Monday, March 14, 2011

My Life as a Book Title

Back in March of last year, my bloggy buddy Tonggu Mama wrote a post discussing which movie most mirrored her life in high school.  I don't remember which one she chose, but I do remember that I, naturally, borrowed the topic for myself and wrote about which movie most symbolized my own life during high school. That post would be HERE.  In order to save you the trouble of clicking through, I wrote about Ferris Bueller's Day Off, because...well...why do you think I wrote about it?  I didn't actually like sitting at a desk in a classroom so much when I was fifteen.  Or sixteen.  Or seventeen for that matter.  That's on reason I like homeschooling my own kids so much.  There's not much desk-sitting going on around here.

This morning I was thinking about what movie I'd pick to portray my life now...and the only title that stood out in my head was Dazed and Confused.  But no, that wouldn't do.  Mostly because my family and I aren't really into ingesting and inhaling all kinds of illegal substances.  But anyway...

So there I was, thinking, and just about to jump into the shower real fast before my sister came over so I could write her resume for her...when my dear, handsome husband called me over to the bedroom window. 

Like...I was already about to literally step into the shower, water running, clothes on the floor, kinda thing going on here...

"Hey gotta come here and look at this!"

"What?  Now?"

"Yeah, hurry up!" 

" it important??"

"Just come here, it won't take a second!"

OK, so it's urgent.  Maybe there's a bear eating the broccoli plants in his garden or something...I went over to the window to check it out.  And he showed me...

Dog poop. 

On the walk way.

But it was really important that I pause my shower and come out of the bathroom to observe the dog poop, because apparently it wasn't Lucy's dog poop.  There was just no way it could be her poop.  Or at least that's what my hubby informed me.  Because that poop on the walk way was too big to be Lucy's.  Clearly, some other animal (possibly another dog?)  had come into our back yard over night...and done it's business on the walk.  Some other animal that Lucy didn't bark at.  (So it must have been not only invisible but absolutely silent because Lucy barks at dust!)  Some other animal that had the ability to silently leap the four foot fence in a single bound.  (Since the walk way is just outside not just our bedroom window, but Todd's as well, and we never heard a thing.)  Some other animal that didn't have to dig under the gate, and didn't want to stay and have a bite of Lucy's leftover dinner, and then snuck right back out as quietly and as quickly as it came...just so it could poop on our walk way??

Yes, I'm seeking psychiatric help for this man. 

And that's when it hit me. 

No, not the dog poop. 

What hit me was this:  My life may not look like a movie anymore, but I'm totally married to a man from a novel!!

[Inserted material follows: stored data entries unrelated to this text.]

-- ==== Sys2Proof/Machine/RegisterIo.lean ====
section
/-! DEFINITION. PRINT_REG, LOAD_IMMEDIATE and HALT (40_register_io_halt.md). -/

namespace Sys2Proof.Machine

/-- PRINT_REG a (40_register_io_halt.md R110). -/
def execPrintReg (a : Byte) (s : State) : Host.Outcome State Fault Refusal :=
  complete .printReg s do
    let i ← regIndex a
    .ok (s.emit (decimalLine (s.reg i)))

/-- LOAD_IMMEDIATE a, imm (40_register_io_halt.md R112). -/
def execLoadImmediate (a imm : Byte) (s : State) : Host.Outcome State Fault Refusal :=
  complete .loadImmediate s do
    let i ← regIndex a
    .ok (s.setReg i imm)

/-- HALT (40_register_io_halt.md R113): the advance still happens (30_encoding.md R92). -/
def execHalt (s : State) : Host.Outcome State Fault Refusal :=
  complete .halt s (.ok s.halt)

end Sys2Proof.Machine
end

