-- ==== Sys2Proof/Machine/Core.lean ====
section
/-! DEFINITION. The machine as the host sees it. -/

def Sys2Proof.core : Host.Core :=
  { State := Sys2Proof.Machine.State
    Fault := Sys2Proof.Machine.Fault
    Refusal := Sys2Proof.Machine.Refusal
    step := Sys2Proof.Machine.step
    reset := Sys2Proof.Machine.State.reset }
end

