-- ==== Sys2Proof/Machine/Launch.lean ====
section
/-! DEFINITION. Construction, `load` and `run()`: how a program comes to run (70_reset_and_hazards.md R290 to R297). -/

namespace Sys2Proof.Machine

/-- Why the core never runs: an image of more than 256 bytes (70_reset_and_hazards.md R297, 92_eei_decisions.md D14), a line
of the program file that is malformed (R298, D25), or a load after `Ready`, which the boot order excludes (R291). -/
inductive LoadError where
  | imageTooLong (length : Nat)
  | malformedLine (line : Nat)
  | notReady
  deriving DecidableEq, Repr

/-- The machine right after construction: Ready, every cell 0, nothing emitted (70_reset_and_hazards.md R290). The registers,
pc and flags are "not yet initialized", so they are arguments: any value (93_implementation_defined.md U17, log 6). -/
def State.constructed (cfg : Config) (x : Regs) (pc : Nat) (flags : Flags) : State :=
  { x := x, pc := pc, flags := flags, mem := [], engine := .ready, out := [], cfg := cfg }

/-- `load(bytes)`: in Ready, byte i goes to address i; an image that does not fit is a load error
(70_reset_and_hazards.md R291, R297). -/
def State.load (s : State) (bytes : List Byte) : Except LoadError State :=
  match s.engine with
  | .ready =>
    if bytes.length ≤ memSize then .ok (s.setMem (Memory.place s.mem 0 bytes))
    else .error (.imageTooLong bytes.length)
  | .running | .halted | .faulted _ => .error .notReady

/-- The registers `run()` sets: R0..R6 to REG_INIT, SP to 244 (10_state.md R34). -/
def launchRegs (cfg : Config) : Regs :=
  #v[cfg.regInit[0], cfg.regInit[1], cfg.regInit[2], cfg.regInit[3], cfg.regInit[4], cfg.regInit[5], cfg.regInit[6], 244]

/-- `run()`: Ready to Running, the only reset (10_state.md R34, 70_reset_and_hazards.md R292); the entry point is 0
(92_eei_decisions.md D16), the output channel is empty (10_state.md R41) and memory is unchanged. From any other engine
state there is no such transition: `none` (70_reset_and_hazards.md R293). -/
def State.run (s : State) : Option State :=
  match s.engine with
  | .ready =>
    some { s with x := launchRegs s.cfg, pc := 0, flags := clearedFlags, engine := .running, out := [] }
  | .running | .halted | .faulted _ => none

/-- The boot order (70_reset_and_hazards.md R291): load in Ready, then `run()`. -/
def State.boot (s : State) (bytes : List Byte) : Except LoadError State :=
  match s.load bytes with
  | .ok loaded =>
    match loaded.run with
    | some started => .ok started
    | none => .error .notReady
  | .error e => .error e

end Sys2Proof.Machine
end

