-- ==== Sys2Proof/Safety.lean ====
section
/-! DEFINITION. The terms claims are stated in: what a good state is, where an instruction stands, how a step faults. -/

namespace Sys2Proof.Machine

/-- "at every step boundary of a run, either E = L = G = 0 or exactly one of E, L, G is 1" (10_state.md R31). -/
def Flags.legal (f : Flags) : Bool :=
  decide (f = ⟨false, false, false⟩) || decide (f = ⟨true, false, false⟩) ||
    decide (f = ⟨false, true, false⟩) || decide (f = ⟨false, false, true⟩)

/-- A good state: memory in canonical form, pc in [0, 256] (10_state.md R25), flags as R31 says, an opcode map that meets
30_encoding.md R81, and a fault record, if there is one, that names the pc the state holds (10_state.md R37). -/
structure State.Inv (s : State) : Prop where
  mem_wf      : Memory.wf s.mem = true
  pc_le       : s.pc ≤ memSize
  flags_legal : s.flags.legal = true
  opcodes_ok  : s.cfg.opcodes.Admissible
  fault_pc    : ∀ r, s.engine = .faulted r → r.pc = s.pc

/-- The bytes of `i`, under the machine's opcode map, stand in memory at pc. -/
def State.InstructionAt (s : State) (i : Instr) : Prop :=
  ∀ k (h : k < (encodeWith s.cfg.opcodes i).length),
    s.pc + k < memSize ∧ Memory.get s.mem (s.pc + k) = (encodeWith s.cfg.opcodes i)[k]

/-- An outcome takes the fault `kind(info)` of the instruction at the pc of `s`: the engine state becomes
`Faulted(kind, pc, info)` and nothing is emitted. It reads nothing else of the state after the fault (60_exceptions.md
R273, 93_implementation_defined.md U7). -/
def TakesFault (s : State) (o : Host.Outcome State Fault Refusal) (kind : FaultKind) (info : Nat) : Prop :=
  ∃ t, o = .next t ∧ t.engine = .faulted { kind := kind, pc := s.pc, info := info } ∧ t.out = s.out

/-- In every running machine with an admissible opcode map whose memory holds the opcode of `m` at pc and ends before that
instruction's last operand byte, the step takes MemoryOutOfRange, naming address 256 (30_encoding.md R90 step 3, R91). -/
def OperandFetchFaults (m : Mnemonic) : Prop :=
  ∀ s : State, s.engine = .running → s.cfg.opcodes.Admissible → s.pc < memSize →
    Memory.get s.mem s.pc = s.cfg.opcodes.byteOf m → memSize ≤ s.pc + m.arity →
    TakesFault s (step s) .memoryOutOfRange memSize

/-- A state with L and G put aside: two states with the same such view differ at most in them. -/
def State.withoutLessGreater (s : State) : State := s.setFlags { e := s.flags.e, l := false, g := false }

/-- An outcome seen through a view of its next state. -/
def viewOutcome (view : State → State) (o : Host.Outcome State Fault Refusal) : Host.Outcome State Fault Refusal :=
  match o with
  | .next t => .next (view t)
  | .fault r => .fault r
  | .refused r => .refused r

end Sys2Proof.Machine
end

And I don't mean a dashing, daring, swashbuckling Scottish Laird from the 18th century, either.  Thank you very much.  Although he does have red hair like the main character in Outlander, but...what is swashbuckling anyway?

No, the man I'm talking about is the husband from Wifey by Judy Blume.  I read that book about twenty years ago and I can vividly recall thinking, "That poor woman!"  I mean who would want to be married to a man named Norman who keeps a chart recording how many times the family dog poops on his walk every day??  And I am.  Married for almost 21 years to a man who now finds it urgent to have his half-nekkid wife hang out the upstairs window to look at crap on the sidewalk! 

This is what my life has become??


Hezra said...

ok, first of all, I thought the word was "squashbuckling??" lolol but I could be wrong. I guess we will have to google. I doubt Noah Webster had that one in his books. And OH MY!! I never new about that book! I will totally have to read it. heh heh, and lucky you. You Irish sweetie sounds amazing. I am sure he has lots of other good qualities. lol Apparently very observant?? AND I was told that the work naked means "without clothes" whereas "nekkid" is a southern terms that means "without clothes and up to something. lolol Are you loving my word help today?? And yeah, I have no real literary work to back any of my theories.

Hezra said...

drats my k is sticky. lol KNEW not new.

Chelsea Gour said...

LOL! You can't make this stuff up!

The Source said...

Hezra ~ don't bother with the book. It wasn't that good. And as for "nekkid" well, all I'm saying is that we (the hubby and I) are dedicated to the practice of water conservation around here. You figure it out! ;)

Chelsea ~ I couldn't if I tired! Real life is so much more interesting than anything I could dream up.